Albany Tech uses grant for engineering technology
Albany Technical College is receiving a large portion of a $10 million grant that is being distributed among some of Georgia's technical colleges.
"Our focus is STEM â" science, technology, engineering and mathematics. It's for a total of $2.4 million; that's $600,000 over the course of four years," says Albany Tech Grants Coordinator Angela Davis.
The grant is from the Predominately Black Institutions Program to help bring more African-American and low-income students to STEM college programs. The school says they grant is greatly needed given that Albany Tech is located in a highly economically disadvantaged region of the state.
"We have enough students in those programs for them to be viable and we graduated a few, but we don't have the numbers of course that we would like," says Albany Tech President Dr. Anthony Parker.
Albany Tech plans to use the money to allow more high school juniors and seniors to take college courses in engineering technology.
"We want to ease the transition from high school into engineering course work so that it will be as rigorous per course but not maybe as many courses to take in the beginning," says Parker.
The college is not solely focusing on enrolling high school students in postsecondary courses at Albany Tech, they also want to implement enough of an interest for science, math, engineering and technology that the students keep up with their studies and go on to meet requirements for programs like engineering technology.
"This is going to assist our students, getting those students better qualified to enter into our programs our engineering technology program," says Telecommunications Engineering Technology Instructor Kaven Williams, who is the product of a technical college himself. "We're noticing a trend with students not being able to pass or get scores high enough to be able to enter into these programs."

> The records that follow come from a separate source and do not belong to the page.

-- ==== Sys2Proof/Machine/Hash.lean ====
section
/-! DEFINITION. The hash tables (R149 to R157): candidate positions, lookup, the insertion engine, deletion and the retry
of stash entries. -/

namespace Sys2Proof.Machine

/-- The hash tables of a bench: a rule-set bank, the route table, stream identification, and the MAC table. -/
inductive HKind where
  | bank (i : Nat)
  | route
  | sid
  | mac
  deriving DecidableEq, Repr

/-- Slots per way (R149, R188). -/
def HKind.per : HKind → Nat
  | .bank _ => 131072
  | .route | .mac => 65536
  | .sid => 524288

/-- A table's way seeds and slots per way. -/
structure HSpec where
  seeds : List Nat
  per : Nat
  deriving DecidableEq, Repr

/-- Whether the key of a table makes a wide entry (R151): a rule key of more than 24 bytes, an identification key of type 5. -/
def HKind.wideKey : HKind → List Byte → Bool
  | .bank _, key => decide (24 < (key.getD 1 0).toNat)
  | .sid, key => key.getD 0 0 == 5
  | _, _ => false

/-- Where SEED 0 of a table stands: page and offset, for bench `b` (R185, R223, R226). -/
def seedAt (b : Nat) : HKind → Nat × Nat
  | .bank i => (teamPage 0x0B (benchTeam b), 0x090 + 0x10 * i)
  | .route => (teamPage 0x0B (benchTeam b), 0x0B0)
  | .sid => (teamPage 0x0D (benchTeam b), 0x050)
  | .mac => (pgFdb b, 0x050)

/-- The table's seeds as they stand. -/
def State.hspec (s : State) (b : Nat) (k : HKind) : HSpec :=
  let (p, o) := seedAt b k
  { seeds := (List.range 4).map fun w => (s.rd p (o + 4 * w)).toNat, per := k.per }

def TabSt.hget (t : TabSt) : HKind → HTab
  | .bank i => if i = 0 then t.bank0 else t.bank1
  | .route => t.route
  | .sid => t.sid
  | .mac => t.mac
def TabSt.hput (t : TabSt) (k : HKind) (h : HTab) : TabSt :=
  match k with
  | .bank i => if i = 0 then { t with bank0 := h } else { t with bank1 := h }
  | .route => { t with route := h }
  | .sid => { t with sid := h }
  | .mac => { t with mac := h }

/-- The candidate index of a key in a way (R150). -/
def HSpec.index (sp : HSpec) (w : Nat) (key : List Byte) : Nat :=
  crcRaw (if w % 2 = 0 then polyC else polyE) (sp.seeds.getD w 0) key % sp.per

def HTab.slot (t : HTab) (i : Nat) : Option HEntry := Tab.get (fun _ => none) t.slots i
def HTab.setSlot (t : HTab) (i : Nat) (e : Option HEntry) : HTab := { t with slots := Tab.set (fun _ => none) t.slots i e }

/-- The slots that an entry would fill in a way: one, or the two of its pair (R151). -/
def HSpec.place (sp : HSpec) (w : Nat) (e : HEntry) : List Nat :=
  let i := sp.index w e.key
  if e.wide then [w * sp.per + i / 2 * 2, w * sp.per + i / 2 * 2 + 1] else [w * sp.per + i]

/-- The candidate placements of an entry, in way order. -/
def HSpec.places (sp : HSpec) (e : HEntry) : List (List Nat) := (List.range 4).map fun w => sp.place w e

/-- Where an entry stands: the slots it fills, or its place in the stash. -/
inductive HPos where
  | way (slots : List Nat)
  | stash (i : Nat)
  deriving DecidableEq, Repr

/-- The entry of a key (R152): its position and itself. -/
def HTab.find (t : HTab) (sp : HSpec) (key : List Byte) (wide : Bool) : Option (HPos × HEntry) :=
  let inWay := (sp.places { key := key, wide := wide }).findSome? fun l =>
    match l.head?.bind t.slot with
    | some e => if e.key = key then some (HPos.way l, e) else none
    | none => none
  match inWay with
  | some r => some r
  | none => (t.stash.findIdx? fun e => e.key == key).bind fun i => (t.stash[i]?).map fun e => (.stash i, e)

/-- Write an entry, or nothing, at a position. Where a stash entry leaves, the later ones close up, so their INDEX falls (R154;
DESIGN CHOICE, log 275). -/
def HTab.writeAt (t : HTab) (pos : HPos) (e : Option HEntry) : HTab :=
  match pos with
  | .way l => l.foldl (fun t i => t.setSlot i e) t
  | .stash i => match e with
    | some v => { t with stash := t.stash.set i v }
    | none => { t with stash := t.stash.eraseIdx i }

/-- Displacement paths of exactly `n + 1` moves that free a slot, in way order at each level (R153 step 3). A path is
the moves (from, to), the first freeing the slot itself. No move goes into a blocked slot; wide entries do not move. -/
def HTab.paths (t : HTab) (sp : HSpec) : Nat → List Nat → Nat → List (List (Nat × Nat))
  | n, blocked, i =>
    match t.slot i with
    | some e =>
      if e.wide then []
      else
        let cands := ((List.range 4).flatMap fun w => sp.place w e).filter fun c => c != i && !blocked.contains c
        match n with
        | 0 => (cands.filter fun c => (t.slot c).isNone).map fun c => [(i, c)]
        | n + 1 => (cands.filter fun c => (t.slot c).isSome).flatMap fun c =>
            (t.paths sp n (i :: blocked) c).map fun p => (i, c) :: p
    | none => []

/-- Carry out the moves of a path, the last first. -/
def HTab.move (t : HTab) (path : List (Nat × Nat)) : HTab :=
  path.reverse.foldl (fun t m => (t.setSlot m.2 (t.slot m.1)).setSlot m.1 none) t

/-- The slots that a path frees or fills. -/
def pathSlots (path : List (Nat × Nat)) : List Nat := path.flatMap fun m => [m.1, m.2]

/-- The ways to free the occupied slots of a placement with `total` moves in all: of two occupied slots (R153), the path of the
lower is taken first, the shortest first (DESIGN CHOICE, log 274). -/
def HTab.freeings (t : HTab) (sp : HSpec) (total : Nat) (l : List Nat) : List (List (List (Nat × Nat))) :=
  let wanted := l.filter fun i => (t.slot i).isSome
  match wanted with
  | [i] => (t.paths sp (total - 1) l i).map fun p => [p]
  | [i, j] => (List.range (total - 1)).flatMap fun a =>
      (t.paths sp a l i).flatMap fun p =>
        (t.paths sp (total - 2 - a) (l ++ pathSlots p) j).map fun q => [p, q]
  | _ => []

/-- What an insertion gives: its status (R185), moves, position and table. -/
structure Inserted where
  status : Nat
  moves : Nat := 0
  pos : Option HPos := none
  tab : HTab
  deriving DecidableEq, Repr

/-- Steps 2 and 3 of R153. -/
def HTab.placeIn (t : HTab) (sp : HSpec) (e : HEntry) : Option Inserted :=
  let places := sp.places e
  match places.find? fun l => l.all fun i => (t.slot i).isNone with
  | some l => some { status := 0, pos := some (.way l), tab := t.writeAt (.way l) (some e) }
  | none =>
    [1, 2, 3].findSome? fun total =>
      places.findSome? fun l =>
        (t.freeings sp total l).head?.map fun ps =>
          { status := 0, moves := total, pos := some (.way l),
            tab := (ps.foldl (fun t p => t.move p) t).writeAt (.way l) (some e) }

/-- Steps 2 to 5 of R153: a key that is not present. -/
def HTab.add (t : HTab) (sp : HSpec) (e : HEntry) : Inserted :=
  match t.placeIn sp e with
  | some r => r
  | none =>
    if t.stash.length < 64 then
      { status := 2, pos := some (.stash t.stash.length), tab := { t with stash := t.stash ++ [e] } }
    else { status := 7, tab := t }

/-- INSERT (R153). -/
def HTab.insert (t : HTab) (sp : HSpec) (e : HEntry) : Inserted :=
  match t.find sp e.key e.wide with
  | some (pos, _) => { status := 1, pos := some pos, tab := t.writeAt pos (some e) }
  | none => t.add sp e

/-- DELETE (R154). -/
def HTab.delete (t : HTab) (sp : HSpec) (key : List Byte) (wide : Bool) : Inserted :=
  match t.find sp key wide with
  | some (pos, _) => { status := 3, pos := some pos, tab := t.writeAt pos none }
  | none => { status := 6, tab := t }

/-- Retry the oldest `n` stash entries (R156): the table, and the entries that have left the stash. -/
def HTab.retry (t : HTab) (sp : HSpec) : Nat → Nat → HTab × Nat
  | 0, _ => (t, 0)
  | n + 1, i =>
    match t.stash[i]? with
    | none => (t, 0)
    | some e =>
      match t.placeIn sp e with
      | some r =>
        let (t', m) := HTab.retry { r.tab with stash := r.tab.stash.eraseIdx i } sp n i
        (t', m + 1)
      | none => t.retry sp n (i + 1)

/-- The entries held in the ways; a wide entry counts once. -/
def HTab.inWays (t : HTab) : List HEntry :=
  t.slots.filterMap fun e => e.2.bind fun v => if v.wide ∧ e.1 % 2 = 1 then none else some v
/-- Every entry held. -/
def HTab.entries (t : HTab) : List HEntry := t.inWays ++ t.stash
def HTab.empty (t : HTab) : Bool := t.slots.isEmpty && t.stash.isEmpty

/-- The table without the entries that meet a test, and how many there were. -/
def HTab.removeAll (t : HTab) (p : HEntry → Bool) : HTab × Nat :=
  let keep (o : Option HEntry) : Bool := match o with
    | some e => !p e
    | none => true
  ({ slots := t.slots.filter fun e => keep e.2, stash := t.stash.filter fun e => !p e }, (t.entries.filter p).length)

/-- The lookup bytes of a rule key (R150). -/
def ruleKey (profile : Nat) (key : List Byte) : List Byte :=
  BitVec.ofNat 8 profile :: BitVec.ofNat 8 key.length :: key

end Sys2Proof.Machine
end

"Anything that we can do to encourage young people to participate in engineering technology programs, especially while in high school, may get them involved to a degree that they'll want to get an associate's degree, bachelor's or master's," says Parker. "We want to use it to give individuals confidence that they can do well when they transition or apply or enroll in this program."
While reports say engineering job openings are often far and few to find, Williams says those jobs will never go to the wayside.

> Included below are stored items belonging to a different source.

-- ==== Sys2Proof/Machine/Crucible.lean ====
section
/-! DEFINITION. The crucible (chapter 12): slabs, moves and returns, retry windows, ECC, training, retirement, frequency
points, half failure and the arming of the table image. -/

namespace Sys2Proof.Machine

/-! ### Channels and halves -/

/-- CH_STAT.STATE: 0 OFF, 1 TRAINING, 2 RUN, 3 RETRAIN, 4 SREF, 5 RETIRED (R420). -/
def State.chState (s : State) (c : Nat) : Nat := s.fld (pgChan c) Reg.CRUCC.CH_STAT_STATE
def State.setCh (s : State) (c v : Nat) : State := s.setFld (pgChan c) Reg.CRUCC.CH_STAT_STATE v
/-- HSTAT.STATE: 0 OFF, 1 TRAINING, 2 RUN, 3 SREF, 4 FAILED (R434). -/
def State.halfState (s : State) (t : Nat) : Nat := s.fld (pgHalf t) Reg.CRUCH.HSTAT_STATE
def State.setHalf (s : State) (t v : Nat) : State := s.setFld (pgHalf t) Reg.CRUCH.HSTAT_STATE v
def State.chanCount (s : State) (c k : Nat) (n : Nat := 1) : State := s.addCtr (pgChan c) k n
def State.halfCount (s : State) (t k : Nat) (n : Nat := 1) : State := s.addCtr (pgHalf t) k n
/-- The pseudo-channels of a team. -/
def teamChans (t : Nat) : List Nat := (List.range 16).map fun i => 16 * t + i
/-- The queue keys of a team's benches that the state lists. -/
def State.teamQueues (s : State) (t : Nat) : List Nat :=
  (s.queue.map Prod.fst).filter fun k => k / 4096 == t

/-- Free spill slabs of a pseudo-channel (R403, R410). -/
def State.freeSlabs (s : State) (c : Nat) : Nat :=
  let h := s.chanAt c
  if s.chState c = 0 ∨ s.chState c = 5 then 0 else (258048 - h.fresh) + h.freed.length
/-- Crucible descriptors in use of a half (R411). -/
def State.cdescUsed (s : State) (t : Nat) : Nat := ((s.teamQueues t).map fun k => (s.queueAt k).mid.length).sum

/-- Bank and row of a unit address by ADDR_ORDER (R404). -/
def bankRow (order u : Nat) : Nat × Nat :=
  match order with
  | 0 => (bits u 8 5, bits u 23 9)
  | 1 => (4 * bits u 1 0 + bits u 8 7, bits u 23 9)
  | 2 => (bits u 23 20, bits u 19 5)
  | _ => (bits u 8 5 ^^^ bits u 12 9, bits u 23 9)

/-- One command at a unit address: served in an open row, or after opening it (R415, R433). -/
def State.access (s : State) (c u : Nat) : State :=
  let (b, r) := bankRow (s.fld (pgChan c) Reg.CRUCC.CH_CFG_ADDR_ORDER) u
  let h := s.chanAt c
  if Tab.get (fun _ => none) h.rows b = some r then s.chanCount c Reg.CRUCC.ROW_HITS
  else (s.onChan c fun h => { h with rows := Tab.set (fun _ => none) h.rows b (some r) }).chanCount c Reg.CRUCC.ACTIVATES

/-- Commands in a list of records. -/
def commands (l : List RetryRec) : Nat := (l.map fun r => r.units.length).sum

"There's always new technologies, engineers are always going to be needed to design some of these devices and new next generation of devices that's going to enable our society, enable our nation to move forward," says Williams.

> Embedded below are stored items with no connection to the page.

-- ==== Sys2Proof/Machine/Ports.lean ====
section
/-! DEFINITION. Lanes, quads, link states and MDIO (R75 to R86, R90, R92 to R98, R101 to R108). -/

namespace Sys2Proof.Machine

/-! ### What holds of a link (R80, R83 to R85, R93) -/

/-- PCFG.FEC is supported for the port type of the quad's rate (R83, R84); field ports ignore it. -/
def State.fecSupported (s : State) (p : Nat) : Bool :=
  let r := s.quadRate (portQuad p)
  !isTrunk p || (match s.portFld p Reg.PORT.PCFG_FEC with
    | 1 => r == 0 || r == 1
    | 2 => r == 1
    | _ => true)
/-- FEC runs on the port; a value that its rate does not support never does. -/
def State.fecOn (s : State) (p : Nat) : Bool :=
  let f := s.portFld p Reg.PORT.PCFG_FEC
  isTrunk p && (f == 1 || f == 2) && s.fecSupported p
/-- The quad's reference, PLL and power allow its lanes to work. -/
def State.quadGood (s : State) (q : Nat) : Bool :=
  s.domOn q && s.flag (pgSerdes q) Reg.SERDES.QSTAT_REF_OK && s.flag (pgSerdes q) Reg.SERDES.QSTAT_PLL_LOCK

/-- The link of a port is good (R93). -/
def State.linkGood (s : State) (p : Nat) : Bool :=
  let q := portQuad p
  let k := s.linkAt p
  let byp := s.portFlag p Reg.PORT.PCFG_AN_BYPASS
  s.quadGood q && !s.flag (pgSerdes q) (Reg.SERDES.PRBS_GEN_EN (portLane p % 4)) && s.fecSupported p && k.lock &&
  (if !isTrunk p then
    (if byp then decide (s.portFld p Reg.PORT.PCFG_FORCE_SPEED ≤ 3) else k.up && !k.half && decide (k.speed ≤ 3))
  else if s.quadRate q = 2 then k.an == 1 || byp
  else (!s.fecOn p || k.fecLock) && !k.loc && !k.remote)

/-- The speed code of a port: by rate on trunk ports, by in-band status or FORCE_SPEED on field ports. -/
def State.linkSpeed (s : State) (p : Nat) : Nat :=
  if isTrunk p then (match s.quadRate (portQuad p) with
    | 0 => 4
    | 1 => 5
    | _ => 1)
  else
    let k := s.linkAt p
    let v := if s.portFlag p Reg.PORT.PCFG_AN_BYPASS then s.portFld p Reg.PORT.PCFG_FORCE_SPEED else k.speed
    if v ≤ 3 then v else s.speedCode p

/-- PSTAT follows the link. -/
def State.linkTrack (s : State) (p : Nat) : State :=
  let k := s.linkAt p
  let s1 := (s.setPortFld p Reg.PORT.PSTAT_SPEED (s.linkSpeed p)).setPortFld p Reg.PORT.PSTAT_LOCAL_FAULT
    (b2n (!s.linkGood p))
  ((s1.setPortFld p Reg.PORT.PSTAT_REMOTE_FAULT (b2n k.remote)).setPortFld p Reg.PORT.PSTAT_LOCK (b2n k.lock)).setPortFld p
    Reg.PORT.PSTAT_INBAND_UP (b2n (!isTrunk p && k.up))

/-! ### Recovered clocks (R72) -/

/-- The lane that feeds a recovered-clock output. -/
def State.rclkLane (s : State) (i : Nat) : Nat :=
  let l := s.fld pgTime (Reg.TIME.RCLK_CFG_LANE i)
  if l < 224 then l else 0
/-- The output is squelched: its lane has lost CDR lock, or no link on it is good. The link on a field lane is that of any of
its four ports, and an output that is not enabled is not squelched (the model's choices, log 230). -/
def State.rclkDown (s : State) (i : Nat) : Bool :=
  let l := s.rclkLane i
  s.flag pgTime (Reg.TIME.RCLK_CFG_EN i) && s.flag pgTime (Reg.TIME.RCLK_CFG_SQUELCH_EN i) &&
  (!s.flag (pgSerdes (l / 4)) (Reg.SERDES.RXSTAT_CDR_LOCK (l % 4)) || (lanePorts l).all fun p => !s.linkGood p)
/-- SQUELCHED follows, and its cause is raised on entry. -/
def State.rclkTrack (s : State) : State :=
  s.each [0, 1] fun s i =>
    let now := s.rclkDown i
    (s.setFld pgTime (Reg.TIME.RCLK_CFG_SQUELCHED i) (b2n now)).ifDo
      (now && !s.flag pgTime (Reg.TIME.RCLK_CFG_SQUELCHED i)) fun s => s.raise pgTime 9

/-- PSTAT of several ports follows, and the recovered clocks. -/
def State.linksTrack (s : State) (ps : List Nat) : State := (s.each ps State.linkTrack).rclkTrack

He says according to the Bureau of Labor Statistics. biomedical and telecommunications engineering are two of the top 10 growing jobs with civil engineering at number 13.
Williams says he hopes funds from the federal grant help students move forward out of their socioeconomic situations and into a successful science or technology career path.
Albany Technical College has three programs in their engineering technology department: Civil engineering, telecommunications engineering and electro mechanic engineering.